Before you get too excited about Florida’s lack of an income tax, remember that no state is entirely tax-free. You’ll still pay property taxes if you own a home in Florida, and other purchases you make will be subject to the state’s 6% base sales tax rate, plus any county sales taxes that may apply.

But if the lack of a state income tax has you dreaming of moving to the Sunshine State, check out our guide to Florida mortgages, which lays out the most important information about mortgages in Florida to help you with the homebuying process.

Most Paycheck Friendly Places

SmartAsset's interactive map highlights the most paycheck friendly counties across the country. Zoom between states and the national map to see data points for each region, or look specifically at one of the four factors driving our analysis: Semi-Monthly Paycheck, Purchasing Power, Unemployment Rate, and Income Growth.

Worse
Better
Rank County Semi-Monthly Paycheck Purchasing Power Unemployment Rate Income Growth

Methodology Our study aims to find the most paycheck friendly places in the country. These are places in the country with favorable economic conditions where you get to keep more of the money you make. To find these places we considered four different factors: semi-monthly paycheck, purchasing power, unemployment rate and income growth.
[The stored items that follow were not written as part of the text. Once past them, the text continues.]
/-- A write of a generator's limit (R192). -/
def writeProfLim (g : Nat) (a : Nat) (v : Word) (s : State) : State :=
  if fld s (Reg.CTRL_PROF_CFG g) F.CTRL_PROF_CFG_user = userHost then wr s a v else ctrlErr s

/-- A write of the region map: judged at the next sample (R188). -/
def writeMap (st : Fin 4) (a : Nat) (v mask : Word) (s : State) : State :=
  setStage st { s.loop.stages[st] with mapWritten := true } (wr s a (v &&& mask))

end Sys2Proof.Machine
end

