/-- A step of a stage's ramp generator: on the four segments, or, once R243 has held it, by the generator's own profile. -/
def rampStep (g : Fin 2) (s : State) : State :=
  match (s.gfm.stages[g]).ramp with
  | none => s
  | some r =>
    let t := rampNs s g r.kind
    if !r.wasHeld then
      let sec : Rat := (t : Rat) / 1000000000
      let q := rampShape (((localNs s - r.at' : Nat) : Rat) / t)
      let d := (r.target - r.start) / 8
      moveProf (rampGen g) ⟨r.start / 8 + d * q.1, d / sec * q.2.1, d / (sec * sec) * q.2.2⟩ s
    else
      let sec : Rat := (t : Rat) / 1000000000
      let d := (s.gfm.stages[g]).vref / 8
      stepProf (rampGen g) ⟨2 * d / sec, 8 * d / (sec * sec), 32 * d / (sec * sec * sec)⟩ (r.target / 8) s

/-- A ramp ends: its generator returns to host software. -/
def endRamp (g : Fin 2) (s : State) : State :=
  match (s.gfm.stages[g]).ramp with
  | none => s
  | some _ => freeProf (rampGen g) (setGfm g { s.gfm.stages[g] with ramp := none } s)

/-- R243: hold the ramp on its present output, or let it go on towards V_ref'. -/
def holdRamp (g : Fin 2) (hold : Bool) (s : State) : State :=
  let x := s.gfm.stages[g]
  match x.ramp with
  | none => s
  | some r =>
    if r.held = hold then s
    else
      let tgt := if hold then rampE s g else x.vref
      let s := setF s (Reg.CTRL_PROF_CFG (rampGen g)) F.CTRL_PROF_CFG_target (q15Bits (ratQ15 (tgt / 8)))
      setGfm g { x with ramp := some { r with held := hold, wasHeld := true, target := tgt } } s

/-- Is the ramp at rest on its target? -/
def rampRests (s : State) (g : Fin 2) (r : Ramp) : Bool :=
  let p := s.loop.prof[rampGen g]
  !r.held && p.x == r.target / 8 && p.v == 0 && p.a == 0

/-- What follows a ramp (rows 11 of Table 8.4, R244, R232): the stage goes to VSM at its next sample. -/
def rampDone (g : Fin 2) (k : RampKind) (s : State) : State :=
  let s := orderStage g .vsm s
  if k = .blackStart ∧ gState s g = gRamping then setGfmState g gRunning s else s

/-- RAMP_COMPLETE: an unheld ramp reaches its target at T; a ramp that R243 has held completes once it rests there. -/
def execRampComplete (g : Fin 2) (s : State) : Out :=
  match (s.gfm.stages[g]).ramp with
  | none => .next s
  | some r =>
    if isStandby s then .next s
    else if !r.wasHeld then
      let s := reachLocal (r.at' + rampNs s g r.kind) s
      .next (rampDone g r.kind (moveProf (rampGen g) ⟨r.target / 8, 0, 0⟩ s))
    else if rampRests s g r then .next (rampDone g r.kind s)
    else .next s

/-! ### Current limit (R229 to R232, R243) -/

/-- Does the current limiter reduce the reference in this sample? -/
def isLimiting (s : State) (st : Nat) : Bool := flg s (Reg.CTRL_STAGE_STATE st) F.CTRL_STAGE_STATE_limiting

/-- R229: entry to LIMIT, with the onset of the first of two limiting samples. -/
def enterLimit (g : Fin 2) (s : State) : State :=
  let x := s.gfm.stages[g]
  let s := wr64 (setF s (Reg.GFM_STATE (2 * g)) F.GFM_STATE_limit 1) (Reg.GFM_ONSET (2 * g)) x.limFirst
  let s := logEvent 0x500A (2 * g) (x.limFirst.extractLsb' 0 32) (recTrig srcLimit x.limFirst.toNat s)
  let s := endRamp g (setGfm g { x with heldAt := none, belowFrom := none } s)
  lmdLimitEntry g (setMode (gst g) modeLimit s)
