/-- A session starts on an index (R70): its self-test frame opens. It is abandoned at once where a structure change is
pending for the cluster (R74); a cluster without a spare, or with shadow checks off, starts none. -/
def startSession (c : Fin 4) (i : Fin 17) (o : ShadowOutcome) (s : State) : State :=
  if (spareOf s c).isNone ∨ !flg s (Reg.FAB_SHADOW_CTRL c) F.FAB_SHADOW_CTRL_enable then s
  else if changeConcerns s c then setF s (Reg.FAB_SHADOW_STATUS c) F.FAB_SHADOW_STATUS_abandoned 1
  else
    let s := setCluster c { s.fab.clusters[c] with session := some { idx := i, out := o, tile := tileWordOf s c i } } s
    let s := setF s (Reg.FAB_STATUS c) F.FAB_STATUS_shadow_busy 1
    setF (setF s (Reg.FAB_SHADOW_STATUS c) F.FAB_SHADOW_STATUS_cur_idx i) (Reg.FAB_SHADOW_STATUS c)
      F.FAB_SHADOW_STATUS_phase 1

/-- The index the rotation's slot `k` visits: the 16 indices other than the spare's own, in order (R70). -/
def rotationIndex (sp k : Nat) : Nat := if k < sp then k else k + 1

/-- R70: the nominal start of the next slot of a cluster's rotation; its session starts at the next frame boundary. -/
def execShadowSlot (c : Fin 4) (o : ShadowOutcome) (s : State) : Out :=
  let x := s.fab.clusters[c]
  let due := match spareOf s c with
    | none => none
    | some sp => some (Fin.ofNat 17 (rotationIndex sp x.rotation), o)
  .next (setCluster c { x with rotation := (x.rotation + 1) % 16, due := due } s)

/-- R74: a write of FAB_SHADOW_CTRL. A target equal to the spare's own index or above 16 makes check_now do nothing. Enable
0 abandons the session under way. -/
def writeShadowCtrl (c : Fin 4) (v : Word) (s : State) : State :=
  let s := setF s (Reg.FAB_SHADOW_CTRL c) F.FAB_SHADOW_CTRL_enable (getF v F.FAB_SHADOW_CTRL_enable)
  let s := whenS (getF v F.FAB_SHADOW_CTRL_enable == 0) (abandonSession c) s
  let s := setF s (Reg.FAB_SHADOW_CTRL c) F.FAB_SHADOW_CTRL_target (getF v F.FAB_SHADOW_CTRL_target)
  let t := getF v F.FAB_SHADOW_CTRL_target
  if getF v F.FAB_SHADOW_CTRL_check_now = 1 ∧ t ≤ 16 ∧ spareOf s c ≠ some t then
    setF s (Reg.FAB_SHADOW_CTRL c) F.FAB_SHADOW_CTRL_check_now 1
  else s

/-- The session that check_now asked for, at the boundary, which clears the bit; a target that has since become the
spare's index or one above 16 starts none (R74). The rotation does not shift. -/
def startCheckNow (c : Fin 4) (o : ShadowOutcome) (s : State) : State :=
  let t := fld s (Reg.FAB_SHADOW_CTRL c) F.FAB_SHADOW_CTRL_target
  let s := setF s (Reg.FAB_SHADOW_CTRL c) F.FAB_SHADOW_CTRL_check_now 0
  if t ≤ 16 ∧ spareOf s c ≠ some t then startSession c (Fin.ofNat 17 t) o s else s

/-- Sessions at a boundary: the one under way moves on; where none is, the rotation's due slot starts, or else the one that
check_now asks for, with the outcome `o`. -/
def sessionsAtBoundary (c : Fin 4) (o : ShadowOutcome) (s : State) : State :=
  let s := stepSession c s
  if s.fab.clusters[c].session.isSome then s
  else
    match s.fab.clusters[c].due with
    | some d => startSession c d.1 d.2 (setCluster c { s.fab.clusters[c] with due := none } s)
    | none => whenS (flg s (Reg.FAB_SHADOW_CTRL c) F.FAB_SHADOW_CTRL_check_now) (startCheckNow c o) s

/-! ### The clock request (R23) -/

/-- Does a schedule entry run in frame `n`? -/
def entryRuns (e : SchedEntry) (n : Nat) : Bool :=
  match e.period with
  | none => true
  | some (a, b) => let p := 2 ^ a * 5 ^ b; p ≤ 400000 || n % (p / 400000) == e.start / 400000 % (p / 400000)

/-- Is a role slot on a LIVE tile of this cluster? -/
def slotLiveIn (s : State) (c slot : Nat) : Bool :=
  (List.range 17).any (fun i => tileState s c i == tileLive && fld s (Reg.FAB_TILE c i) F.FAB_TILE_slot == slot)

/-- Has any tile of a cluster scheduled work in frame `n`: an entry of a slot that is placed there, or a session of the
spare? -/
def workIn (s : State) (c : Fin 4) (n : Nat) : Bool :=
  let x := s.fab.clusters[c]
  x.session.isSome || x.due.isSome ||
    (match s.fab.running with
     | none => false
     | some img => img.schedule.any (fun e => entryRuns e n && slotLiveIn s c e.slot.toNat))

/-- R23: a cluster requests the fabric clock for work in the frame that opens and, decided one frame ahead, in the one
after it. -/
def clockRequest (c : Fin 4) (s : State) : State :=
  let n := (rd64 s Reg.FAB_FRAME_COUNT).toNat
  setF s (Reg.FAB_STATUS c) F.FAB_STATUS_clk_req (b2n (workIn s c n || workIn s c (n + 1)))

/-! ### The indirect port -/

/-- The space an indirect access names, resolved to data memory or to one of the two contexts: code 0b01 is the active
context, 0b10 the shadow (FAB_IND_ADDR.space); none for the reserved code. -/
def indSpace (s : State) (c i code : Nat) : Option Nat :=
  let act := fld s (Reg.FAB_TILE c i) F.FAB_TILE_ctx
  match code with
  | 0 => some 0
  | 1 => some (1 + act)
  | 2 => some (2 - act)
  | _ => none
First, we calculated the semi-monthly paycheck for a single individual with two personal allowances. We applied relevant deductions and exemptions before calculating income tax withholding. To better compare withholding across counties we assumed a $50,000 annual income. We then indexed the paycheck amount for each county to reflect the counties with the lowest withholding burden.

We then created a purchasing power index for each county. This reflects the counties with the highest ratio of household income to cost of living. We also created an unemployment rate index that shows the counties with the lowest unemployment. For income growth, we calculated the annual growth in median income over five years for each county and indexed the results.

Finally, we calculated the weighted average of the indices to yield an overall paycheck friendliness score. We used a one half weighting for semi-monthly paycheck and a one-sixth weighting for purchasing power, unemployment rate and income growth. We indexed the final number so higher values reflect the most paycheck friendly places.